À Lausanne, Genève ou Bâle, les autorités observent une évolution semblable à celle de Zurich. Dans la capitale économique du pays, une scène ouverte du crack s'est formée en plein centre-ville, dans le parc Bäckeranlage. La situation était jusque-là relativement gérable. Mais la crainte d'un débordement qui rappelle celui d'un autre parc fameux pour ses toxicomanes – le Platzspitz – se fait sentir.
En France et en Allemagne, de nombreux citadins sont déjà fortement impactés par les effets de la consommation de crack. Il est temps que les non-initiés se renseignent, eux aussi, sur ce dérivé de la cocaïne à fumer.
De quoi se compose cette drogue?
Le crack est de la poudre de cocaïne humidifiée avec de l'eau et portée à ébullition avec du bicarbonate de soude. Il en résulte des cristaux qui s'assemblent en pierres blanches. Les consommateurs les placent sur une feuille d'aluminium ou dans une pipe en verre qu'ils chauffent à l'aide d'un briquet. Les cristaux de cocaïne brûlent alors. Ce qui en résulte, la base libre, est inhalée. La combustion produit un son sous forme de crépitement. En anglais, ce crépitement est appelé «crack», donnant ainsi son nom à la drogue.
Comment agit le crack?
L'effet du crack est beaucoup plus puissant et rapide que celui de la cocaïne. Il conserve toutes les propriétés stimulantes et euphorisantes de la poudre blanche. Via les poumons et la circulation sanguine, les molécules atteignent le cerveau en quelques secondes. L'ivresse dure entre 5 et 15 minutes et se termine par un fort sentiment de vide, de tristesse et de peur. Les consommateurs sont poussés à vouloir retrouver l'euphorie le plus rapidement possible et à consommer aussi longtemps que possible. «Souvent dix cailloux ou plus à la suite», explique l'expert en addiction Philip Bruggmann, médecin-chef au centre de médecine de l'addiction à Zurich (ARUD). Un caillou de crack, suffisant pour une inhalation, coûte 10 francs dans les villes suisses. Les dealers ont de grandes quantités en réserve. Ils vendent les cristaux dans des paquets dont le contenu peut être consommé immédiatement.
Pourquoi le crack est-il à nouveau à la mode?

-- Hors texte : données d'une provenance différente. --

/-- A waiting packet, or one part-way through, with its progress. -/
def State.setInbound (s : State) (x : Inbound) : State :=
  { s with link := { s.link with inbound := s.link.inbound.map fun y => if y.id = x.id then x else y } }

/-- A packet that waits no more. -/
def State.endInbound (s : State) (x : Inbound) : State :=
  { s with link := { s.link with inbound := s.link.inbound.filter fun y => y.id != x.id } }

/-- A packet that waits no more, and its answer. -/
def State.answerInbound (s : State) (x : Inbound) (src : Nat) (v : RemoteRes) : State := (s.endInbound x).ack src v

/-! ### Packets of memory -/

/-- Where a remote access of 32 bytes lands (R290, R291): the physical address and the memory type, or a failure code
of R295. A store to a DERIVED page is refused as R256 refuses it (R353), and the refusal is a failure of the link
operation, code 2. (DEDUCED, log 131.) -/
def State.remoteAt (s : State) (ctx va : Nat) (isStore : Bool) : Except Nat (Nat × Nat) :=
  match s.walk ctx va with
  | .fault _ => .error 1
  | .leaf _ x =>
    match leafResult x va isStore with
    | .error k => .error (if k = 4 then 2 else 1)
    | .ok _ =>
      let pa := pteAddr x + va % leafBytes x
      match s.mem.homeCheck ctx pa 32 isStore with
      | some _ => .error 2
      | none => .ok (pa, pte x 3 2)

/-- The accessed bit of a remote access, and the count of a malformed entry (R319, R320). -/
def State.remoteTouch (s : State) (ctx va : Nat) : State := (s.translate 0 ctx va false).1

/-- An access of packet `k` of another package to a page of host memory waits in the host port's egress buffer (R415). -/
def State.hostPut (s : State) (k ctx pa : Nat) (v : Payload) : State :=
  let a : Access :=
    { id := s.nextId, fid := k, r := regionSlots, gen := 0, e := 0, slot := 0, ctx := ctx, launch := 0, opc := 0xF0
      seq := 0, kind := .store, pa := pa, va := 0, size := 32, mt := 0, data := v, a := 0, cnt := 0, toks := []
      cost := 0, tva := 0, prog := .start }
  { s with nextId := s.nextId + 1, mem := { s.mem with egress := s.mem.egress ++ [a] } }

/-- Whether some data of a packet still wait in the host port's egress buffer (R415). -/
def State.hostDataLeft (s : State) (k : Nat) : Bool := s.mem.egress.any fun a => a.r == regionSlots && a.fid == k

/-- Whether a packet has all its writes visible and waits only for its signal, which holds back no packet behind it (R336). -/
def State.onlySignal (s : State) (x : Inbound) : Bool :=
  match x.pkt with
  | .put _ _ _ _ [] _ => !s.hostDataLeft x.id
  | _ => false

/-- Whether a waiting packet stands at the front of its flow (R336). -/
def State.isFront (s : State) (x : Inbound) : Bool :=
  (s.link.inbound.takeWhile fun y => y.id != x.id).all fun y => packetKey y.pkt != packetKey x.pkt || s.onlySignal y

/-- The next token of a PUT or PUTS packet is written at its home (R292, R336), once those before it have performed; a line
that is held gets its invalidations (R312), and a token that fails ends the packet. A PUT that has written its last token
within the package is answered. (DEDUCED, log 56.) (DEDUCED, log 71.) -/
def State.putStep (s : State) (x : Inbound) (src flow ctx va : Nat) (data : List Payload) (signal : Option (Bool × Nat)) :
    State :=
  match data with
  | [] => s
  | v :: rest =>
    if s.hostDataLeft x.id then s
    else
      let s := s.remoteTouch ctx va
      match s.remoteAt ctx va true with
      | .error code => s.answerInbound x src (.fail code)
      | .ok (pa, mt) =>
        let x' := { x with pkt := .put src flow ctx (va + 32) rest signal }
        if isHost pa then (s.hostPut x.id ctx pa v).setInbound x'
        else if s.writable mt pa 32 none then
          let s := s.homeStore mt pa (toBytes v 32) none none
          if rest = [] && signal.isNone then s.answerInbound x src (.done []) else s.setInbound x'
        else (s.waitWrite pa).1

/-- A GET packet with one token more, which answers it when it is the last (R292). -/
def State.gotToken (s : State) (x : Inbound) (src flow ctx va n : Nat) (bad : List Nat) (t : Payload × Bool) : State :=
  if n ≤ 1 then s.answerInbound x src (.done (x.got ++ [t]))
  else s.setInbound { x with pkt := .get src flow ctx (va + 32) (n - 1) bad, got := x.got ++ [t], prog := .start }

/-- The next token of a GET packet is read at its home, one a step in ascending address (R292, R321, R335, R336; DESIGN CHOICE,
log 128). The contents of host memory are outside the machine. (DESIGN CHOICE, log 11.) -/
def State.getStep (s : State) (x : Inbound) (src flow ctx va n : Nat) (bad : List Nat) : State :=
  let s := s.remoteTouch ctx va
  match s.remoteAt ctx va false with
  | .error code => s.answerInbound x src (.fail code)
  | .ok (pa, mt) =>
    let here := bad.filter (wordsOf pa 32).contains
    if isHost pa then s.drawFree.2.gotToken x src flow ctx va n bad (Config.freePayload s.drawFree.1, false)
    else if (s.mem.frame pa).derived then
      match s.drvStep ctx ((List.range 32).map (va + ·)) x.prog (here != []) with
      | none => s
      | some (s, p) =>
        if p.bytes.length < 32 then s.setInbound { x with prog := p }
        else s.gotToken x src flow ctx va n bad (ofBytes p.bytes, p.poisoned)
    else if mt = 0 && s.flushBlocked (pa / 64) then s
    else
      let s := ((if mt = 0 then s.flushLine (pa / 64) else s).eccMark here (wordsOf pa 32)).noteRead pa
      let (bs, p) := s.homeRead pa 32
      s.gotToken x src flow ctx va n bad (ofBytes bs, p)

La drogue a acquis une célébrité funeste dans les années 1980 et 1990. Au cours de ce que l'on a appelé «l'épidémie du crack», elle a fait des centaines de milliers de morts aux États-Unis, entraînant des quartiers entiers dans la misère. Pour l'expert en toxicomanie Philip Bruggmann, il est difficile de savoir pourquoi cette forme très puissante de cocaïne se répand à nouveau, depuis quelque temps, dans des villes européennes comme Lausanne et Zurich. Ce qui est sûr, c'est qu'avec un effet aussi bref et une dépendance aussi rapide, le crack est un produit dont la vente est rentable.
Quelle est la différence avec la free base?
La free base est, elle aussi, de la cocaïne chimiquement transformée. Elle est obtenue lorsqu'on porte à ébullition de la poudre de cocaïne avec de l'ammoniaque. Ce processus élimine les diluants et le produit final est plus pur que le crack. Comme la durée de conservation de la free base est courte, elle n'est pas vendue dans la rue, mais fabriquée par les consommateurs eux-mêmes. Il en résulte des vapeurs explosives et toxiques. Malgré les dangers liés à la fabrication, celle que les germaniques appellent «basen» est depuis longtemps très répandue à Zurich parmi les toxicomanes, avance Philip Bruggmann. Les effets sont presque identiques à ceux du crack. «Beaucoup de free basers sont passés au crack ces derniers temps, car ils peuvent en consommer plus en moins de temps».
Quelle est la nocivité du crack pour l'organisme ?
La température de la fumée et la substance elle-même endommagent les bronches et les poumons. Pour le reste, les effets de la consommation de crack sur le corps sont les mêmes que ceux d'un rail de coke en poudre. Ils se manifestent toutefois plus rapidement et dans une plus grande mesure. La drogue perturbe la circulation sanguine et augmente énormément le risque d'accident cardio-vasculaire. Les troubles du rythme cardiaque et la surchauffe du corps sont également des dangers immédiats, parfois mortels.